Explanation for TSQL Challenge 14

First I want to mention that the challenges on databasechallenges.com are a blast.  I recommend trying some of them to hone your TSQL skills.  I haven’t had as much time as I would have liked to try as many as I would have liked, but I submitted solutions to a couple of them, and one of them was chosen as an accepted solution.

Jacob Sebastian has requested that I write an explanation for my submission, so here goes…

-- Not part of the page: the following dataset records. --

/-- R165, R166, R324 to R337: MXLEASE on a free lease is granted 16 commands, MXREL lets it go, and a grant ends by time; under the lease TCFG sets a
tile, TREL releases and MXWAIT passes an idle one; MXLDA, MXLDB, MXMUL, MXTERN and MXDRAIN queue their command behind the others with the next
issue number, a fused one once it holds the partner's lease (none where an array is fenced or disabled, DEDUCED, log 23); MXSTAT reads the array; the
array takes its oldest command; a product, and a staging, waits for every earlier staging, and a staging for every earlier product, that touches its
bytes; a product (in one step, log 22), the drain that copies the tile (log 23), and the pieces of stagings and drains end as their events say; a
product of signed bytes is the sum of its products. -/
def Obligations.MatrixCommandsRunUnderTheLease : Prop :=
  (∀ (o : OXC) (s : State), Ready (.mxlease o) s → Rule.onCore s →
    let k := Rule.here s
    let u := leaseAsk s k (Rule.me s)
    ((Rule.lease s k).holder = none → (Rule.lease s k).waiters = [] → ∃ t : State, exec (.mxlease o) s = .next t ∧
      (Rule.lease t k).holder = some (Rule.me s) ∧ (Rule.lease t k).left = 16 ∧ (Rule.lease t k).since = s.now ∧ Rule.onlyG (.mxlease o) s t 0) ∧
    ((Rule.lease s k).holder = some (Rule.me s) → exec (.mxlease o) s = .next (done (.mxlease o) s)) ∧
    ((Rule.lease u k).holder ≠ some (Rule.me s) → exec (.mxlease o) s = .next (waitFor u .lease (s.cur.rG o.c).toNat))) ∧
  (∀ s : State, Ready .mxrel s → Rule.onCore s →
    exec .mxrel s = .next (done .mxrel (leaseDrop s (Rule.here s) (Rule.me s))) ∧
      ((Rule.lease s (Rule.here s)).waiters = [] → (Rule.lease (leaseDrop s (Rule.here s) (Rule.me s)) (Rule.here s)).holder ≠ some (Rule.me s))) ∧
  (∀ (s : State) (k : Nat), s.ev = some (.leaseGrantExpire k) → (Rule.lease s k).holder.isSome = true →
    (s.now < (Rule.lease s k).since + 65536 → exec .leaseGrantExpire s = .next s) ∧
    ((Rule.lease s k).since + 65536 ≤ s.now → exec .leaseGrantExpire s = .next (leaseEnd s.took k))) ∧
  (∀ s : State, Rule.holdsArray s →
    let k := Rule.here s
    (∀ o : OTA, Ready (.tcfg o) s → tileBusy (s.clu k) o.t.toNat = false →
      let g := s.cur.rG o.a
      g.getLsbD 7 = false → g.getLsbD 15 = false → bitsOf g 63 17 = 0 →
      exec (.tcfg o) s = .next (done (.tcfg o) (setTile s k o.t.toNat ⟨some (bitsOf g 6 0 + 1, bitsOf g 14 8 + 1, g.getLsbD 16), []⟩))) ∧
    (∀ o : OT, Ready (.trel o) s →
      (tileBusy (s.clu k) o.t.toNat = true → exec (.trel o) s = .next (waitFor s .retry)) ∧
      (tileBusy (s.clu k) o.t.toNat = false →
        exec (.trel o) s = .next (done (.trel o) (setTile s k o.t.toNat { tileOf (s.clu k) o.t.toNat with conf := none })))) ∧
    (∀ o : OTC, Ready (.mxwait o) s →
      (tileBusy (s.clu k) o.t.toNat = true → exec (.mxwait o) s = .next (waitFor s .retry (s.cur.rG o.c).toNat)) ∧
      (tileBusy (s.clu k) o.t.toNat = false → exec (.mxwait o) s = .next (done (.mxwait o) s)))) ∧
  (∀ (o : OXABCE) (toB : Bool) (s : State), let i : Instr := if toB then .mxldb o else .mxlda o
    Ready i s → Rule.holdsArray s → Rule.calm s → placeFull s s.curAgent = false →
    let g := s.cur.rG o.a
    let h := s.cur.rG o.c
    let src := s.cur.rG o.b
    let st := s.cur.rG o.e
    let rb := bitsOf h 17 0 + 1
    let rows := bitsOf h 47 32 + 1
    bitsOf g 31 18 = 0 → bitsOf g 63 50 = 0 → bitsOf h 31 18 = 0 → bitsOf h 63 48 = 0 → bitsOf g 17 0 + (rows - 1) * bitsOf g 49 32 + rb ≤ 262144 →
    (rows = 1 ∨ rb ≤ bitsOf g 49 32) → bitsOf g 17 0 % 4 = 0 → bitsOf g 49 32 % 4 = 0 → rb % 4 = 0 → src.toNat % 4 = 0 → st.toNat % 4 = 0 →
    (∀ (r : Nat) (a : Word), r < rows → addAddr src (r * st.toInt) = some a → ownRangeBad s a rb = false) →
    let u := release s s.curAgent .dev
    let x := mxPut u (.stage toB (bitsOf g 17 0) (bitsOf g 49 32) rb rows src st)
    exec i s = .next (done i (cePut x.2 x.2.curAgent ⟨issuerOf x.2, .mx x.1, 0, 0⟩))) ∧
  (∀ (o : OMx) (tern : Bool) (s : State), let i : Instr := if tern then .mxtern o else .mxmul o
    Ready i s → Rule.holdsArray s → Rule.calm s → setsFull (s.clu (Rule.here s)) = false →
    let k := Rule.here s
    let j := fusePartner k
    let ga := s.cur.rG o.a
    let gb := s.cur.rG o.b
    let cmd : MxCmd := .mul o.acc o.t.toNat o.fa o.fb o.sat o.ka.toNat o.kb.toNat (bitsOf ga 17 0) (bitsOf ga 49 32) (bitsOf gb 17 0) (bitsOf gb 49 32)
      (s.cur.rG o.c).toNat o.fuse
    let u := release s s.curAgent .dev
    let go (s : State) : State := done i (leaseCount ((mxPut s cmd).2.pendOnce (.matrixCommandComplete k)) k)
    (o.sat = true → Fmt.intPath o.fa o.fb = true) → mulCheck (s.clu k) o ga gb (s.cur.rG o.c) = none →
    ((o.fuse = false ∨ (u.clu k).fenced ≠ 0 ∨ (u.clu j).fenced ≠ 0 ∨ (u.clu j).disabled = true) → exec i s = .next (go u)) ∧
    (o.fuse = true → (u.clu k).fenced = 0 → (u.clu j).fenced = 0 → (u.clu j).disabled = false →
      let mine (s : State) : Prop := (Rule.lease s j).holder = some (Rule.me u) ∧ (Rule.lease s j).fuse = none
      let asked := leaseNext (u.modClu j fun c => { c with lease := { c.lease with waiters :=
        if (Rule.me u) ∈ c.lease.waiters then c.lease.waiters else c.lease.waiters ++ [Rule.me u] } }) j
      ∃ w : State, (mine u → w = arrayPass u j) ∧ (¬ mine u → w = arrayPass asked j) ∧
        (mine w → (Rule.lease w j).due = false →
          exec i s = .next (go (leaseCount (w.modClu j fun c => { c with lease := { c.lease with fuse := some (w.clu k).nextNo } }) j))) ∧
        (¬ mine w ∨ (Rule.lease w j).due = true → exec i s = .next (waitFor w .retry)))) ∧
  (∀ (s : State) (c : MxCmd), let k := agentClu s.curAgent
    let r := mxPut s c
    r.1 = (s.clu k).nextNo ∧ (r.2.clu k).nextNo = (s.clu k).nextNo + 1 ∧ ∃ e : MxEntry, (r.2.clu k).cmds = (s.clu k).cmds ++ [e] ∧ e.no = r.1 ∧ e.cmd = c ∧
      e.iss.task = s.cur.task) ∧
  (∀ (s : State) (k : Nat) (e q : MxEntry) (toB : Bool) (x y : Nat × Nat), s.ev = some (.matrixCommandComplete k) →
    (s.clu k).cmds.find? MxEntry.inArray = some e → q ∈ (s.clu k).cmds → q.no < e.no → Rule.isStage e.cmd = false → Rule.isStage q.cmd = true →
    Rule.bufSpan (s.clu k) toB e.cmd = some x → Rule.bufSpan (s.clu k) toB q.cmd = some y → Rule.meets x y → exec .matrixCommandComplete s = .next s) ∧
  (∀ (s : State) (k j pos : Nat) (b : Issuer) (fl : Word) (e q : MxEntry) (toB : Bool) (x y : Nat × Nat), s.ev = some (.stagingLanded k) →
    (s.clu k).active = some (j, ⟨b, .mx e.no, pos, fl⟩) → (s.clu k).cmds.find? (fun r => r.no == e.no) = some e → q ∈ (s.clu k).cmds → q.no < e.no →
    Rule.isStage e.cmd = true → (Rule.isStage q.cmd = true ∨ q.inArray = true) →
    Rule.bufSpan (s.clu k) toB e.cmd = some x → Rule.bufSpan (s.clu k) toB q.cmd = some y → Rule.meets x y → exec .stagingLanded s = .next s) ∧
  (∀ (o : OTABC) (s : State) (p : Path) (f : Fmt) (m n : Nat) (tt : Bool), Ready (.mxdrain o) s → Rule.onCore s →
    resolve s (curAcc s) (s.cur.rG o.a) 64 64 .rd .any = .ok p → pathHold s (curAcc s) p 64 .rd = none →
    let r := readPath (taintAcquire s (s.cur.taintG o.a)) (curAcc s) p 64
    let v := r.2
    let k := Rule.here s
    let sh := Shape.parse r.1
    let u := release v v.curAgent .dev
    let x := mxPut u (.drain o.t.toNat sh (s.cur.rG o.b) (s.cur.rG o.c))
    (tileOf (v.clu k) o.t.toNat).conf = some (m, n, tt) → sh.ext = #v[n, m, 1, 1] → (tt = true → sh.op = 0) → sh.format = some f →
    (match f.cls with | .tern => False | .block _ => False | _ => f.bits ≠ 64) → sh.op ≤ 2 → (sh.op = 1 → f = .f32) → (sh.op = 2 → f = .bf16) →
    shapeBad r.1 = false → sh.misaligned = false → addrPart (s.cur.rG o.b) % 16 = 0 → addrPart (s.cur.rG o.c) % 16 = 0 → shapeOwnBad v sh 0 = false →
    syncCheck v (s.cur.rG o.b) = none → futCheck s.cur.win (s.cur.rG o.c) = none → Rule.holdsArray v → setsFull (v.clu k) = false →
    placeFull v v.curAgent = false → Rule.calm v →
    exec (.mxdrain o) s = .next (done (.mxdrain o)
      (leaseCount ((cePut x.2 x.2.curAgent ⟨issuerOf x.2, .mx x.1, 0, 0⟩).pendOnce (.matrixCommandComplete k)) k))) ∧
  (∀ (o : ORd) (s : State), Ready (.mxstat o) s → Rule.onCore s →
    let c := s.clu (Rule.here s)
    ∃ v : Nat, exec (.mxstat o) s = .next (done (.mxstat o) (landG s o.d v)) ∧ (v / 2 ^ 30 % 2 = 1 ↔ c.lease.holder.isSome = true) ∧
      (v / 2 ^ 31 % 2 = 1 ↔ c.lease.holder = some (Rule.me s)) ∧ (v / 2 ^ 26 % 2 = 1 ↔ c.disabled = true) ∧ v / 2 ^ 22 % 16 = c.fenced.toNat ∧
      (v / 2 ^ 21 % 2 = 1 ↔ c.stgerr = true) ∧ (∀ t, t < 8 → (v / 2 ^ t % 2 = 1 ↔ (tileOf c t).conf.isSome = true)) ∧
      (∀ t, t < 8 → (v / 2 ^ (8 + t) % 2 = 1 ↔ tileBusy c t = true))) ∧
  (∀ (s : State) (k j no pos boff pitch rb rows : Nat) (b : Issuer) (iss : Issuer) (toB rd : Bool) (src st fl : Word) (tl : Tile),
    s.ev = some (.stagingLanded k) → (s.clu k).active = some (j, ⟨b, .mx no, pos, fl⟩) →
    (s.clu k).cmds.find? (fun q => q.no == no) = some ⟨no, iss, .stage toB boff pitch rb rows src st, rd, tl⟩ → engBlocked s (.copy k) = false →
    mxWaits (s.clu k) ⟨no, iss, .stage toB boff pitch rb rows src st, rd, tl⟩ = false →
    ∀ (t : State) (n : Nat), stagePiece s (iss.acc (.copy k)) k toB boff pitch rb (rows * rb) src st 64 pos = (t, n, none) →
      (n < rows * rb → exec .stagingLanded s = .next (ceKick (cePos t k n).took k)) ∧
      (rows * rb ≤ n → let t := arrayPass (ceEnd (t.took.modClu k fun c => { c with cmds := c.cmds.filter fun q => q.no != no }) k) k
        exec .stagingLanded s = .next t)) ∧
  (∀ (s : State) (k : Nat) (e : MxEntry), s.ev = some (.matrixCommandComplete k) → (s.clu k).cmds.find? MxEntry.inArray = some e →
    engBlocked s (.matrix k) = false → mxWaits (s.clu k) e = false →
    let again (s : State) : State := if (s.took.clu k).cmds.any MxEntry.inArray then s.took.pendOnce (.matrixCommandComplete k) else s.took
    (∀ (acc : Bool) (t : Nat) (fa fb : Fmt) (sat : Bool) (ka kb ao ap bo bp n : Nat) (fuse : Bool), e.cmd = .mul acc t fa fb sat ka kb ao ap bo bp n fuse →
      let r := matMul (s.clu k) acc t fa fb sat ka kb ao ap bo bp n
      let u := setTile (s.modClu k fun c => { c with cmds := c.cmds.filter fun q => q.no != e.no }) k t r.1
      let w := again (arrayPass (fuseDrop (joinFlags u e.iss r.2) k e.no) k)
      exec .matrixCommandComplete s = .next w) ∧
    (∀ (t : Nat) (sh : Shape) (sync fut : Word), e.cmd = .drain t sh sync fut → ((s.clu k).cmds.filter fun q => q.read).length < 2 →
      let w := again (s.modClu k fun c => { c with
        cmds := c.cmds.map fun q => if q.no = e.no then { q with read := true, tile := tileOf (s.clu k) t } else q })
      exec .matrixCommandComplete s = .next w)) ∧
  (∀ (s : State) (k j no pos tn : Nat) (b iss : Issuer) (sh : Shape) (sync fut fl : Word) (tl : Tile),
    s.ev = some (.drainWriteComplete k) → (s.clu k).active = some (j, ⟨b, .mx no, pos, fl⟩) →
    (s.clu k).cmds.find? (fun q => q.no == no) = some ⟨no, iss, .drain tn sh sync fut, true, tl⟩ → engBlocked s (.copy k) = false →
    ∀ (t : State) (g : Word) (n : Nat),
      drainPiece s (iss.acc (.copy k)) sh (sh.format.getD .f32) (match tl.conf with | some (_, _, tt) => tt | none => false) tl.el 0
        (sh.count - pos) pos (bytesBefore sh 0 pos) = (t, g, n, none) →
      (n < sh.count → exec .drainWriteComplete s = .next (ceKick (cePos t k n g).took k)) ∧
      (sh.count ≤ n →
        let u := ceComplete s (cePos t k n g) k iss (fl ||| g) sync fut (shapeBytes sh 0) fun s =>
          arrayPass (ceEnd (s.modClu k fun c => { c with cmds := c.cmds.filter fun q => q.no != no }) k) k
        exec .drainWriteComplete s = .next u)) ∧
  (∀ (c : Cluster) (acc : Bool) (t ao ap bo bp k m n : Nat), (tileOf c t).conf = some (m, n, true) → m ≤ 128 → n ≤ 128 →
    ∀ i j, i < m → j < n → tileGet (matMul c acc t .i8 .i8 false 0 0 ao ap bo bp k).1 i j =
      (if acc then tileGet (tileOf c t) i j else 0) + BitVec.ofInt 32 (Rule.dotBytes c.bufA c.bufB (ao + i * ap) (bo + j * bp) k))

For a statement of the challenge itself, go here: http://beyondrelational.com/blogs/tc/archive/2009/09/28/tsql-challenge-14-identify-the-longest-sequence-of-characters-in-a-string.aspx

For my posted solution, go here: http://databasechallenges.com/SQLServer/TSQL/Challenge14/Submissions/Mike_DeFehr

In a nutshell, you’re given some strings and asked to identify and quantify repeating characters within the string.  As with many TSQL problems (and particularly with problems on the challenges site) the solution begins with a table of numbers or a tally table.  A table of numbers is just that:  a table with one row for each of the integers from 1 to as many as you need.  Typically, one might have such a table with potentially millions of rows in it somewhere in your SQL server – the rules of the challenge do not allow you to create one, but they do allow you to use one of the system tables (spt_values) as a table of numbers.  You get a table of a couple of thousand numbers with the following query (which is plenty for this challenge):

    SELECT number

    FROM master..spt_values

    WHERE number > 0

        AND type = ‘P’

 

 

One of the things we can do with a table of numbers is to effectively turn a string into an array of characters.  By feeding the number from the table into the SUBSTRING function, this can be accomplished quite easily:

    DECLARE @String varchar(100)

    SET @String = ‘abcdefghijk’

 

    SELECT      number AS ArrayIndex,

                SUBSTRING(@String,number,1) AS [Character]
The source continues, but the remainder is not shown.